It's kind of impressive, the number of people who are looking at these autocomplete algorithms, and thinking, this is clearly a sapience that should have voting rights and child custody rights and be eligible for jury duty because who can define human cognition or say that these things don't have it.
 
It's kind of impressive, the number of people who are looking at these autocomplete algorithms, and thinking, this is clearly a sapience that should have voting rights and child custody rights and be eligible for jury duty because who can define human cognition or say that these things don't have it.

That number being... zero?

No one has said that.
 
If a chatbot ever gets bored of waiting for me to ask a question, and tells me to hurry up as it's got other stuff to do, then I might attribute an internal state to it. Not even remotely there at the moment.
 
I'm sorry, did I wake up in an early 20th century science fiction story?

AI developers know exactly how their technology does what it does. The alternative would be magic.

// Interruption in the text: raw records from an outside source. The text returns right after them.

/-- A ready OCR ends the loop. -/
theorem voltAnswer_ready (h : Negotiating s v (promptly a rc w 0#32 0#32 0#32 ++ r) b) (hidx : Asks idx) (ha : a ≠ .noResponse)
    (hready : w.getLsbD 31 = true) (hown : idx = 41#6 → s.card.byBlock = w.getLsbD 30) :
    ∃ t, voltAnswer m0 arg n mmc (issueCmd idx g .r3 b) = (t, .ok mmc) ∧
      Negotiating s { v.issue idx g .r3 false with neg := { v.neg with ocr := w }, ms := v.ms } r t := by
  obtain ⟨t, hissue, hnext⟩ := h.ocr (asks_ne hidx).1 (asks_ne hidx).2 g ha fun _ => hown
  refine ⟨setOcr w t, ?_, hnext.setOcr w⟩
  rw [voltAnswer, hissue, andThen_ok, if_pos (by exact hready)]
  rfl

theorem not_expired_of_lt {ms : Nat} (p : Params) (hm : m0 ≤ ms) (ht : ms < m0 + max 1 p.voltageDeadline.toNat) :
    ¬ expired ms m0 (voltageDeadlineMs p) = true := by
  have hlt := p.voltageDeadline.isLt
  have hle : voltageDeadlineMs p ≤ 2 ^ 32 := by show max 1 _ ≤ _; omega
  rw [expired_iff hm hle]
  show ¬ m0 + max 1 _ ≤ ms
  omega

/-- A busy OCR within the deadline: the next attempt follows after the pause. -/
theorem voltAnswer_busy (h : Negotiating s v (prompt rc w ++ ([] :: r)) b) (hidx : Asks idx) (hbusy : w.getLsbD 31 = false) (hm : m0 ≤ v.ms)
    (ht : v.ms < m0 + max 1 s.cfg.voltageDeadline.toNat) :
    ∃ t, voltAnswer m0 arg n mmc (issueCmd idx g .r3 b) = voltLoop m0 arg n mmc false t ∧
      Negotiating s
        { v.issue idx g .r3 false with neg := { v.neg with ocr := w }, ms := v.ms + s.cfg.voltPollDelay.toNat } r t := by
  obtain ⟨t, hissue, hnext⟩ := h.ocr (asks_ne hidx).1 (asks_ne hidx).2 g (by decide) fun hready => absurd (hbusy.symm.trans hready) (by decide)
  have hlook := (hnext.setOcr w).sync
  refine ⟨voltPause (sync (setOcr w t)), ?_, hlook.voltPause⟩
  rw [voltAnswer, hissue, andThen_ok, if_neg (by exact ne_true_of_eq_false hbusy), if_neg]
  · rfl
  · show ¬ expired (sync (setOcr w t)).inp.ms m0 (voltageDeadlineMs (sync (setOcr w t)).cfg) = true
    rw [hlook.ms, hlook.cfg]
    exact not_expired_of_lt _ hm ht

/-- A busy OCR, the deadline past at the look that follows. -/
theorem voltAnswer_late {d : Word} (h : Negotiating s v (prompt rc w ++ ([.tick d] :: r)) b) (hidx : Asks idx) (hbusy : w.getLsbD 31 = false)
    (hm : m0 ≤ v.ms) (ht : m0 + max 1 s.cfg.voltageDeadline.toNat ≤ v.ms + d.toNat) :
    ∃ t, voltAnswer m0 arg n mmc (issueCmd idx g .r3 b) = (t, .err .invalidVoltageRange) ∧
      Negotiating s { v.issue idx g .r3 false with neg := { v.neg with ocr := w }, ms := v.ms + d.toNat } r t := by
  obtain ⟨t, hissue, hnext⟩ := h.ocr (asks_ne hidx).1 (asks_ne hidx).2 g (by decide) fun hready => absurd (hbusy.symm.trans hready) (by decide)
  have hlook := (hnext.setOcr w).sync_tick
  have hlt := s.cfg.voltageDeadline.isLt
  refine ⟨sync (setOcr w t), ?_, hlook⟩
  rw [voltAnswer, hissue, andThen_ok, if_neg (by exact ne_true_of_eq_false hbusy), if_pos]
  · rfl
  · show expired (sync (setOcr w t)).inp.ms m0 (voltageDeadlineMs (sync (setOcr w t)).cfg) = true
    rw [hlook.ms, hlook.cfg]
    show expired (v.ms + d.toNat) m0 (max 1 s.cfg.voltageDeadline.toNat) = true
    rw [expired_iff (by omega) (by omega)]
    exact ht

end

end Sys2Proof.Machine
end

section
/-! PROOFS. INITIALIZE of a card that answers at once (42_negotiation R303-R311): the attempts of the voltage loop, the steps behind it,
and how it ends, with success, with the voltage deadline past, or with a bus-width step that failed. -/

namespace Sys2Proof.Machine

open Sys2Proof.Safety

/-! ## The attempts of the voltage loop -/

/-- The index of the command that asks for the OCR. -/
def askIndex (mmc : Bool) : BitVec 6 := if mmc then 1#6 else 41#6

/-- The argument of ACMD41, by what the probe found (41_command_issuer R272). -/
def opCondWord (s : State) (v2 : Bool) : Word := s.cfg.voltageWindowSd ||| if v2 then 1#32 <<< s.cfg.hcsBit else 0#32

/-- The argument of the command that asks for the OCR. -/
def askWord (s : State) (mmc v2 : Bool) : Word := if mmc then s.cfg.voltageWindowMmc else opCondWord s v2

/-- A CMD55 of the voltage loop, before the card has an address. -/
def voltPrefix : Sent := { seq := .negVoltage, app := false, idx := 55#6, arg := 0#32, kind := .r1 }

/-- The command of an attempt that asks for the OCR. -/
def voltAsk (s : State) (mmc v2 : Bool) : Sent :=
  { seq := .negVoltage, app := !mmc, idx := askIndex mmc, arg := askWord s mmc v2, kind := .r3 }

/-- The commands of one attempt. -/
def attemptSent (s : State) (mmc v2 : Bool) : List Sent := if mmc then [voltAsk s true v2] else [voltPrefix, voltAsk s false v2]
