-- ==== Sys2Proof/Machine/Registers.lean ====
section
/-! DEFINITION. The registers of the address map (R43), field by field, as the register tables of the
section files give them: each field's bit address, width, access code (R10), reset value and the reset that
reaches it.  A field's key is eight times its register's byte address plus its lowest bit, so no two fields share
a key and a reserved bit (R13) has no storage at all.  Registers of a region engine are named by their
physical window (R45), those of a keel by the keel's physical window (R43). -/
namespace Sys2Proof.Machine

/-- The access codes of R10. -/
inductive Access where
  | rw | ro | wo | w1c | w1s | rwo | rwl
  deriving DecidableEq, Repr

/-- Which of the device-wide resets of R452 loads a field's reset value.  `resetN`: RESET_N reach and wider.
`por`: POR and brown-out (R469).  `porOnly`: POR alone.  `keep`: no reset, the value comes from antifuse, the
random source or the key area (R500), or is kept in AON retention (R408 for `bseq`). -/
inductive Reach where
  | resetN | por | porOnly | keep
  deriving DecidableEq, Repr

/-- One field of a register. -/
structure Field where
  key   : Nat
  width : Nat
  acc   : Access
  rst   : Nat
  reach : Reach
  deriving DecidableEq, Repr

/-- R243: BASE of the power table, in mW. -/
def brpwrBase (d : Nat) : Nat :=
  if d = 0 then 2 else if d = 1 then 60 else if d = 2 then 180 else if d ≤ 10 then 200 else if d ≤ 18 then 60
  else if d ≤ 20 then 350 else if d ≤ 30 then 400 else if d ≤ 32 then 150 else if d = 33 then 750
  else if d = 34 then 40 else 60

/-- R243: ACT of the power table, in µW per unit of A_d. -/
def brpwrAct (d : Nat) : Nat :=
  if 11 ≤ d ∧ d ≤ 18 then 4 else if d = 19 ∨ d = 20 then 500 else if d = 31 ∨ d = 32 then 900 else 0

/-- R455: word `i` of the safe-default option bytes (FORMAT 1, PCAP 40, LEASE 1,000; every other byte 0). -/
def optSafeWord (i : Nat) : Nat :=
  if i = 0 then 0x00000001 else if i = 1 then 0x00002800 else if i = 2 then 0x03E80000 else 0

namespace Reg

Not really. We created self learning algorithms. They can they learn. We know they do it by optimizing a function with billions of parameters. Trillions lately. We understand THAT.
It's those parameters though which define the response. And we can't understand them, simply because there's too many of them. They can't be easily mapped and debugged. They can be, to some extent, but it's really scratching the surface.
Generally we really don't know how they work. It is magic. AIs often behave in way we didn't expect. Usually they simply don't do what we want, but sometimes they also do something better than we expected.
And we are at stage, where making bigger AI is simpler, than analyzing the small ones, so the amount of things and phenomenons we don't understand is actually getting bigger.
 
I'm sorry, did I wake up in an early 20th century science fiction story?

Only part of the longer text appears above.